Ultimately, Pruitt’s lack of transparency raises serious questions about potential abuse of the EPA’s limited resources for activity that contravenes or is in serious tension with important legal and ethical requirements.

Transparency is the historical norm; this is not

The important transparency practice of sharing senior policy leaders’ schedules has a long history at the EPA.

In 1983, William Ruckelshaus – the first EPA Administrator – was brought back to lead the agency by President Ronald Reagan to restore public trust after the scandal-plagued tenure of Administrator Anne Gorsuch.

One of his first actions was to issue his “Fishbowl Memo [PDF],” which vowed that the EPA would “operate in a fishbowl” and “attempt to communicate with everyone from the environmentalists to those we regulate and we will do so as openly as possible” – and specifically committed to making his calendar publicly available. 

Administrator Lisa Jackson echoed this commitment [PDF] upon her arrival, writing that to “keep the public fully informed of my contacts with interested persons,” she would make available to the public, every day via the EPA website, “a working copy of my appointment calendar, showing meetings with members of the public.” She directed her senior staff to do the same. Administrator Gina McCarthy and Acting Administrator Catherine McCabe similarly continued this practice.

Just a glance at the EPA website immediately demonstrates that this transparency practice is no more: the respective “Senior Manager Schedules” tab on the administrator’s homepage has been deleted. 

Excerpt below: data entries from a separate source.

-- ==== Sys2Proof/Word.lean ====
section
/-! DEFINITION. The widths the spec names: bus bytes, colours, descriptors and wire frames (spec/00_scope R8, R13). -/

namespace Sys2Proof

/-- One bus byte (R65); also a fast colour, which the block never interprets (R13). -/
abbrev Byte := BitVec 8

/-- A 16-bit Color (R13), a window coordinate as it is sent, or one word of PixMem or GRAM. -/
abbrev Color := BitVec 16

/-- One operation descriptor, OPD (R100). -/
abbrev Descriptor := BitVec 128

/-- One wire word: `dcx` in bit 8, the byte in bits 7:0 (R106). -/
abbrev WireWord := BitVec 9

end Sys2Proof
end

A true back to basics approach

Pruitt has recently made a show of focusing on “EPA Originalism” and getting the agency “Back to Basics.” He should follow long-standing EPA practice and the guidance of EPA’s original administrator, William Ruckelshaus. Pruitt should make his calendar, and those of his senior leadership, widely and contemporaneously available to the public.

Fundamental transparency isn’t just tradition; it’s key to ensuring the EPA is hard at work for the American people. Sunshine remains the best disinfectant.